L'inexpérience, source du manque de fiabilité de Renault

Parmi les quatre écuries qui ont parcouru le moins de tours en course en 2017, on retrouve les trois motorisées par le Losange : Renault, Toro Rosso et Red Bull.

Ce n'est pas une coïncidence, puisque ces six monoplaces ont enregistré de nombreux abandons liés au manque de fiabilité de l'unité de puissance – 12 au total depuis le début de la saison. Renault a tenté d'innover avec l'introduction d'un nouveau concept pour 2017, avant de reconnaître son erreur à l'été : le motoriste a trop modifié son groupe propulseur, par excès d'ambition.

Selon Cyril Abiteboul, directeur général de Renault Sport F1, le manque de fiabilité de la R.S.17 est cependant également lié au fort recrutement des 18 derniers mois – depuis le rachat de Lotus, l'effectif de l'écurie est passé de 475 à 620 employés.

Lorsque Motorsport.com demande à Abiteboul, dans un entretien exclusif, si le développement de la monoplace est à la hauteur des attentes, le Français répond : "Il est complètement à la hauteur des attentes. Ce qui n'est pas à la hauteur des attentes, c'est la fiabilité, sur la F1. C'est ça qui nous a coûté beaucoup de points cette année. Avec des si, c'est facile et tout le monde peut le faire, mais sans tous ces points perdus, on serait beaucoup plus proches de notre objectif, qui reste pourtant de faire cinquième au championnat."

"Mais ces problèmes de fiabilité sont justement liés au fait qu'on recrute beaucoup de gens. Quand il y a beaucoup de gens jeunes, avec un manque d'expérience, un groupe de gens qui ne se connaissent pas très bien, ce sont typiquement les circonstances pour avoir des problèmes de jeunesse, de fiabilité. Il faut absolument qu'on arrive à travailler là-dessus, et que l'année prochaine, on soit exemplaires sur ce sujet."

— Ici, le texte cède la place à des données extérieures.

-- ==== Sys2Proof/Tests/Slice0.lean ====
section
/-! SUPPORT. Tests. Expected values are the spec's: 95_test_vectors.md (named V-...), the examples of the rules
themselves, or the encodings of 30_encoding.md written out by hand. The last part shows, for each statement with
hypotheses, concrete states and operands that meet them. -/

open Sys2Proof Sys2Proof.Machine Sys2Proof.Claims

namespace Sys2Proof.Tests

/-! ## Helpers -/

/-- The state a command leaves. -/
def after (i : Instr) (s : State) : State :=
  match exec i s with
  | .next u => u
  | .fault _ => s
  | .refused _ => s

/-- The state a step leaves. -/
def afterStep (s : State) : State :=
  match step s with
  | .next u => u
  | .fault _ => s
  | .refused _ => s

/-- `OBUF[0..OLEN)`. -/
def result (s : State) : Bytes := Memory.readBytes s.obuf 0 s.olen.toNat

/-- A state with the given operand loaded. -/
def load (s : State) (b : Bytes) : State :=
  { s with ibuf := Memory.writeBytes [] 0 b, ilen := BitVec.ofNat 32 b.length }

/-- Bytes from numbers. -/
def bytes (l : List Nat) : Bytes := l.map (BitVec.ofNat 8)

/-- The key `00 01 .. 1f` of the vectors. -/
def key32 : Bytes := (List.range 32).map (BitVec.ofNat 8)

/-- The reset state with `SC_INIT`'s operands loaded. -/
def initState (key nonce : Bytes) (counter : Word) : State :=
  { load State.reset (key ++ nonce) with
    arg0 := BitVec.ofNat 32 key.length, arg1 := BitVec.ofNat 32 nonce.length, arg2 := counter }

/-- A LIVE ChaCha20 context: key `00 .. 1f`, nonce `00 00 00 09 00 00 00 4a 00 00 00 00`, counter 1 (V-SC-2). -/
def liveChacha : ScCtx :=
  ⟨.live, .chacha20, 20#16,
    #v[0x61707865#32, 0x3320646e#32, 0x79622d32#32, 0x6b206574#32, 0x03020100#32, 0x07060504#32, 0x0b0a0908#32,
       0x0f0e0d0c#32, 0x13121110#32, 0x17161514#32, 0x1b1a1918#32, 0x1f1e1d1c#32, 0x00000001#32, 0x09000000#32,
       0x4a000000#32, 0x00000000#32]⟩

/-- A LIVE Salsa20 context: key `00 .. 1f`, nonce `0^8`, counter `FFFFFFFF` (V-SC-6). -/
def liveSalsa : ScCtx :=
  ⟨.live, .salsa20, 20#16,
    #v[0x61707865#32, 0x03020100#32, 0x07060504#32, 0x0b0a0908#32, 0x0f0e0d0c#32, 0x3320646e#32, 0x00000000#32,
       0x00000000#32, 0xffffffff#32, 0x00000000#32, 0x79622d32#32, 0x13121110#32, 0x17161514#32, 0x1b1a1918#32,
       0x1f1e1d1c#32, 0x6b206574#32]⟩

/-- Stream slot 0 ChaCha20, slot 1 Salsa20, both LIVE. -/
def streamState : State := { State.reset with sc := #v[liveChacha, liveSalsa] }

/-- The toy key (95_test_vectors.md B6) at the smallest key size. -/
def toyKey : RsaCtx := ⟨.live, 3233, 17, 2753, 61, 53, 53, 49, 38, true, true, true, 384#16, 0#3, 20#8⟩

/-- RSA slot 0 LIVE with the toy key, slot 1 DISPOSED with it. -/
def rsaState : State := { State.reset with rsa := #v[toyKey, { toyKey with life := .disposed }] }

/-- The toy descriptor's records but `N` (B6). -/
def toyTail : List KeyRecord :=
  [⟨2#8, bytes [0x11]⟩, ⟨3#8, bytes [0x0a, 0xc1]⟩, ⟨4#8, bytes [0x3d]⟩, ⟨5#8, bytes [0x35]⟩, ⟨6#8, bytes [0x35]⟩,
   ⟨7#8, bytes [0x31]⟩, ⟨8#8, bytes [0x26]⟩]

/-- The toy descriptor's records. -/
def toyRecords : List KeyRecord := ⟨1#8, bytes [0x0c, 0xa1]⟩ :: toyTail

/-- 48 bytes, zero but for the last ones. -/
def last48 (l : List Nat) : Bytes := List.replicate (48 - l.length) 0#8 ++ bytes l

/-- The reset state with the given host events pending. -/
def withEvents (l : List HostEvent) : State := { State.reset with pending := l }

/-! ## Well-formedness: each check refuses an ill-formed term -/

theorem test_scCtx_out_of_range : (Instr.scInit 2 .salsa20 20).wellFormed = false ∧ scCtxOk 2 = false := by decide
theorem test_scCtx_last_in_range : (Instr.scQuery 1).wellFormed = true := by decide
theorem test_rsaCtx_out_of_range : (Instr.rsaEnc 2 true).wellFormed = false ∧ rsaCtxOk 15 = false := by decide
theorem test_rsaCtx_last_in_range : (Instr.rsaDispose 1).wellFormed = true := by decide
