-- ==== Sys2Proof/Decode.lean ====
section
/-! DEFINITION. Decoding and encoding of the three instruction streams (R109 to R126): the edge scalar
stream with engine commands (32 bits), tile-engine slot words (32 bits) and lane instructions (96 bits).
A decoder extracts the fields and accepts the word exactly when the instruction is well formed and its
encoding is the word again, so every bit that must be zero is checked (R126). -/

namespace Sys2Proof

/-! ## Field layouts -/

/-- ER (R121): opcode, D, A, B, F. -/
def encER (op : Nat) (f : ER) (fn : Nat) : Nat :=
  op * 2 ^ 25 + f.d.toNat * 2 ^ 20 + f.a.toNat * 2 ^ 15 + f.b.toNat * 2 ^ 10 + fn
def decER (w : Nat) : ER :=
  { d := BitVec.ofNat 5 (w / 2 ^ 20), a := BitVec.ofNat 5 (w / 2 ^ 15), b := BitVec.ofNat 5 (w / 2 ^ 10) }

/-- EI (R121): opcode, D, A, IMM15. -/
def encEI (op : Nat) (f : EI) : Nat :=
  op * 2 ^ 25 + f.d.toNat * 2 ^ 20 + f.a.toNat * 2 ^ 15 + f.i.toNat
def decEI (w : Nat) : EI :=
  { d := BitVec.ofNat 5 (w / 2 ^ 20), a := BitVec.ofNat 5 (w / 2 ^ 15), i := BitVec.ofNat 15 w }

/-- EM (R121): opcode, D, A, CM, S, ORD, SC, IMM8. -/
def encEM (op : Nat) (f : EM) : Nat :=
  op * 2 ^ 25 + f.d.toNat * 2 ^ 20 + f.a.toNat * 2 ^ 15 + f.c.toNat * 2 ^ 14 + f.s.toNat * 2 ^ 13 +
    f.o.toNat * 2 ^ 11 + f.k.toNat * 2 ^ 8 + f.i.toNat
def decEM (w : Nat) : EM :=
  { d := BitVec.ofNat 5 (w / 2 ^ 20), a := BitVec.ofNat 5 (w / 2 ^ 15), c := BitVec.ofNat 1 (w / 2 ^ 14),
    s := BitVec.ofNat 1 (w / 2 ^ 13), o := BitVec.ofNat 2 (w / 2 ^ 11), k := BitVec.ofNat 3 (w / 2 ^ 8),
    i := BitVec.ofNat 8 w }

/-- EB (R121): opcode, A, B, DISP15. -/
def encEB (op : Nat) (f : EB) : Nat :=
  op * 2 ^ 25 + f.a.toNat * 2 ^ 20 + f.b.toNat * 2 ^ 15 + f.i.toNat
def decEB (w : Nat) : EB :=
  { a := BitVec.ofNat 5 (w / 2 ^ 20), b := BitVec.ofNat 5 (w / 2 ^ 15), i := BitVec.ofNat 15 w }

/-- Engine command (R120): opcode, G, A, B, C, M. -/
def encEC (op : Nat) (f : EC) : Nat :=
  op * 2 ^ 25 + f.g.toNat * 2 ^ 21 + f.a.toNat * 2 ^ 16 + f.b.toNat * 2 ^ 11 + f.c.toNat * 2 ^ 6 + f.m.toNat
def decEC (w : Nat) : EC :=
  { g := BitVec.ofNat 4 (w / 2 ^ 21), a := BitVec.ofNat 5 (w / 2 ^ 16), b := BitVec.ofNat 5 (w / 2 ^ 11),
    c := BitVec.ofNat 5 (w / 2 ^ 6), m := BitVec.ofNat 6 w }

/-- amo (R122): ER with F = op, order, scope, size. -/
def encAmo (f : AmoF) : Nat :=
  0x50 * 2 ^ 25 + f.d.toNat * 2 ^ 20 + f.a.toNat * 2 ^ 15 + f.b.toNat * 2 ^ 10 + f.o.toNat * 2 ^ 6 +
    f.r.toNat * 2 ^ 4 + f.s.toNat * 2 + f.z.toNat
def decAmo (w : Nat) : AmoF :=
  { d := BitVec.ofNat 5 (w / 2 ^ 20), a := BitVec.ofNat 5 (w / 2 ^ 15), b := BitVec.ofNat 5 (w / 2 ^ 10),
    o := BitVec.ofNat 4 (w / 2 ^ 6), r := BitVec.ofNat 2 (w / 2 ^ 4), s := BitVec.ofNat 3 (w / 2),
    z := BitVec.ofNat 1 w }

/-! ## The edge scalar stream (R121, R122) -/

/-- The word of an engine command, the same in the C slot and in the scalar stream (R120). -/
def commandWord (i : Instr) : Option Nat :=
  match i with
  | .cpLd f => some (encEC 0x60 f)
  | .cpSt f => some (encEC 0x61 f)
  | .cpG2g f => some (encEC 0x62 f)
  | .cpMc f => some (encEC 0x63 f)
  | .ringAwait f => some (encEC 0x65 f)
  | .ringRel f => some (encEC 0x66 f)
  | .jn f => some (encEC 0x67 f)
  | .rlkBind f => some (encEC 0x68 f)
  | .rlkAcq f => some (encEC 0x69 f)
  | .rlkRel f => some (encEC 0x6A f)
  | .cairnOpen f => some (encEC 0x6B f)
  | .cairnApp f => some (encEC 0x6C f)
  | .cairnQry f => some (encEC 0x6D f)
  | .cairnSave f => some (encEC 0x6E f)
  | .cairnRst f => some (encEC 0x6F f)
  | .cairnClose f => some (encEC 0x70 f)
  | .kvCmt f => some (encEC 0x71 f)
  | .wpUpd f => some (encEC 0x72 f)
  | .wpPre f => some (encEC 0x73 f)
  | .launch f => some (encEC 0x74 f)
  | .ringArm f => some (encEC 0x64 f)
  | .ringArmInit f => some (encEC 0x64 f)
  | _ => none
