def State.memOk (s : State) : Bool := memWf s.memDefault s.mem

/-- A change of the request counter for an error reply of a die in reset (R355, R357). -/
def State.stray (s : State) : State :=
  let lo := s.drcnt.toNat % 2 ^ 32
  { s with drcnt := BitVec.ofNat 64 (s.drcnt.toNat / 2 ^ 32 * 2 ^ 32 + (lo + 1) % 2 ^ 32) }

/-! ## Translation (R297 to R300) -/

/-- Why an access does not perform. -/
inductive MErr where
  | access
  | stray                 -- homed on a die in reset: an access error that counts (R357)
  | fault (why : Nat)     -- translation fault, with its reason (R299)
  | uncorr                -- uncorrectable granule (R108)
  | fabric                -- an error reply or a failed link (R104)
  | wait                  -- a remote reply is outstanding
  deriving DecidableEq, Repr

/-- A page-table entry that breaks R298 at its level. -/
def pteBad (e lvl : Nat) : Bool :=
  let leaf := bitAt e 1
  let cont := bitAt e 3
  let near := bitAt e 4
  let remote := bitAt e 50
  fld e 49 48 != 0 || fld e 11 7 != 0 || (!remote && fld e 63 51 != 0) ||
  (if leaf then
     lvl == 4 || (lvl == 3 && cont) || (lvl != 0 && fld e (11 + 9 * lvl) 12 != 0)
   else
     lvl == 0 || bitAt e 2 || cont || near || fld e 6 5 != 0 || remote || fld e 63 51 != 0)

/-- The outcome of a walk: a local physical or global address with the page's log2 size and W, or a fault. -/
inductive Walk where
  | ok (dev : Option Nat) (pa : Nat) (size : Nat) (w : Bool)
  | fault (why : Nat)
  | access
  deriving DecidableEq, Repr

/-- Leaf entry to address (R299). -/
def leafWalk (e lvl va : Nat) (wr : Bool) : Walk :=
  let sz := 12 + 9 * lvl + (if bitAt e 3 then 4 else 0)
  if wr && !bitAt e 2 then .fault 3
  else
    let frame := fld e 47 12 * 4096
    let pa := frame / 2 ^ sz * 2 ^ sz + va % 2 ^ sz
    let near := bitAt e 4
    if near && pa / 2 ^ 44 % 16 != 0 then .fault 2
    else
      let pa := if near then (1 + fld e 6 5) * 2 ^ 44 + pa else pa
      .ok (if bitAt e 50 then some (fld e 63 51) else none) pa sz (bitAt e 2)

/-- FAULT 4 of a read that got an error reply of a die in reset, which counts in STRAY (R357). -/
def strayWalk : Nat := 12

/-- The walk below a table at local physical address t; the number is the level plus one. -/
def State.walkAt (s : State) (p va : Nat) (wr : Bool) : Nat → Nat → Walk
  | 0, _ => .fault 2
  | lvl + 1, t =>
    let ea := t + 8 * fld va (20 + 9 * lvl) (12 + 9 * lvl)
    match s.physLoc p ea with
    | some (.hbm k) =>
      if s.dieDown (keyDie k) then .fault strayWalk
      else if s.marked k 8 then .fault 4
      else
        let e := leNat (s.readBytes k 8)
        if !bitAt e 0 then .fault 1
        else if pteBad e lvl then .fault 2
        else if bitAt e 1 then leafWalk e lvl va wr
        else s.walkAt p va wr lvl (fld e 47 12 * 4096)
    | _ => .access

/-- Whether bits [63:57] of an address repeat bit 56 (R74). -/
def vaCanonical (va : Nat) : Bool := va / 2 ^ 56 == 0 || va / 2 ^ 56 == 255

/-- WALK of R299, which may start at a walk-cache entry (R300). An address that is not canonical is
untranslatable (R74). -/
def State.walk (s : State) (p va : Nat) (wr : Bool) : Walk :=
  let root := (s.part p).ptroot.toNat
  if !vaCanonical va then .fault 1
  else if !bitAt root 0 then .fault 5
  else
    let v := va % 2 ^ 57
    let hit := (s.wcache.find? (fun w => w.part == p && w.pre == v / 2 ^ (21 + 9 * w.lvl))).bind
        (fun w => if s.choose 4 va then some w else none)
    match hit with
    | some w => s.walkAt p v wr (w.lvl + 1) w.table
    | none => s.walkAt p v wr 5 (fld root 47 12 * 4096)

/-- A TLB entry that maps an address. An entry without W serves a write too: it faults (R300). -/
def tlbHit (p va : Nat) (t : TlbEntry) : Bool :=
  vaCanonical va && t.part == p && t.va == va % 2 ^ 57 / 2 ^ t.size * 2 ^ t.size

/-- The global part of a translated address held in a TLB entry: device + 1 above bit 48, or local. -/
def tlbPa (dev : Option Nat) (pa : Nat) : Nat :=
  match dev with
  | none => pa
  | some d => (d + 1) * 2 ^ 48 + pa

/-- The location of a translated address: local, or on the device it names (R14, R299, R347). -/
def State.finalLoc (s : State) (p : Nat) (dev : Option Nat) (pa : Nat) : Except MErr Loc :=
  let here := match s.physLoc p pa with
    | some (.hbm k) => .ok (.hbm k)
    | _ => .error .access
  match dev with
  | some d =>
    if d = s.devid.toNat then here
    else if 4608 ≤ d then .error .access
    else if (SMap.get 0 s.rtab d).toNat % 2 ^ 18 = 0 then .error .access
    else .ok (.remote d pa)
  | none => here

/-- A request to a home on a die in reset gets an error reply (R357). The path between dies holds no state (R10); where both
common neighbours of two dies are out, for which the spec names no path, the model lets the traffic go on: DESIGN CHOICE
(log entry 87). -/
def State.homeUp (s : State) (r : Except MErr Loc) : Except MErr Loc :=
  match r with
  | .ok (.hbm k) => if s.dieDown (keyDie k) then .error .stray else r
  | r => r

/-- The entries that may serve the step: those of the acting station's micro-TLB and of its die's TLB (R19, R300); a
hub may use any die's, which is the model's choice (log entry 83). -/
def State.tlbsOf (s : State) : List TlbEntry :=
  SMap.get [] s.mtlb s.via ++ s.tlb.filter (fun t => t.die == s.via / 128 || 512 ≤ s.via)

/-- The TLB entry that the device uses for an address, if it uses one and not a new walk (R300); none while EN is 0, when
every translation faults (R297). -/
def State.tlbUse (s : State) (p va : Nat) : Option TlbEntry :=
  if bitAt (s.part p).ptroot.toNat 0 then s.tlbsOf.find? (fun t => tlbHit p va t && s.choose 1 (va + t.pa)) else none

/-- The key of a walker slot. -/
def walkerKey (d n : Nat) : Nat := d * 64 + n
def State.walker (s : State) (d n : Nat) : Walker := SMap.get {} s.walkers (walkerKey d n)

/-- A walker of a die is free (R300). -/
def State.walkerFree (s : State) (d : Nat) : Bool :=
  (span 0 64).any (fun n => s.walker d n == ({} : Walker))

/-- By this number of State.via the device writes for itself. -/
def viaOwn : Nat := 1024

/-- A walker is free for the step: one of the station's die, of any die for a hub; the device's own writes wait for none
(log entry 83). -/
def State.canWalk (s : State) : Bool :=
  if s.via < 512 then s.walkerFree (s.via / 128) else s.via == viaOwn || (span 0 4).any s.walkerFree

/-- The location of a virtual address of partition p, as an access served in L1 needs it: a TLB entry may serve
it, or a new walk, which waits while no walker is free (R300). -/
def State.translateL1 (s : State) (p va : Nat) (wr : Bool) : Except MErr Loc :=
  match s.tlbUse p va with
  | some t =>
    let off := va % 2 ^ t.size
    if wr && !t.w then .error (.fault 3)
    else if t.pa / 2 ^ 48 = 0 then s.finalLoc p none (t.pa + off)
    else s.finalLoc p (some (t.pa / 2 ^ 48 - 1)) (t.pa % 2 ^ 48 + off)
  | none =>
    if !s.canWalk then .error .wait
    else
      match s.walk p va wr with
      | .ok dev pa _ _ => s.finalLoc p dev pa
      | .fault why => .error (.fault why)
      | .access => .error .access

Une situation jadis "inacceptable" au stand

Autre symptôme de ce manque d'expérience, les arrêts au stand. En 2017, Renault n'est entré qu'à deux reprises dans le top 10 des pitstops les plus rapides d'une course : neuvième en Hongrie avec Jolyon Palmer (3"08) et en Italie avec Nico Hülkenberg (3"03). En comparaison, Williams a signé quatre des cinq meilleurs chronos de la saison en 2"02, 2"17, 2"18 et 2"21.

"On était dans une situation qui était complètement inacceptable", affirme Cyril Abiteboul. "On avait des pitstops entre trois et cinq secondes, voire même quatre et cinq secondes, complètement inacceptable, parce qu'on a eu beaucoup de changements dans le garage, des gens qui n'étaient pas encore entraînés. Maintenant, on est entre deux et trois secondes. Cela évolue, et c'est une bonne façon de montrer la maturité de l'équipe."

Lorsque nous lui demandons si Renault observe Williams pour améliorer ses propres arrêts, Abiteboul répond : "Williams comme Force India sont des équipes qui sont souvent citées en exemple. Il y a vraiment quelque chose qui caractérise ces équipes, surtout Force India, c'est la stabilité."

"On en parlait aussi, les trois titres que l'on a [remportés en Formule E] : tout a changé autour de nous, le règlement a changé, il y a de nouveaux entrants, de nouveaux constructeurs ; nous, on n'a pas changé, on a été stables. Et ça, je pense qu'il faut qu'on s'en inspire sur la Formule 1, il faut qu'on soit tout aussi stables qu'on l'a été sur la FE."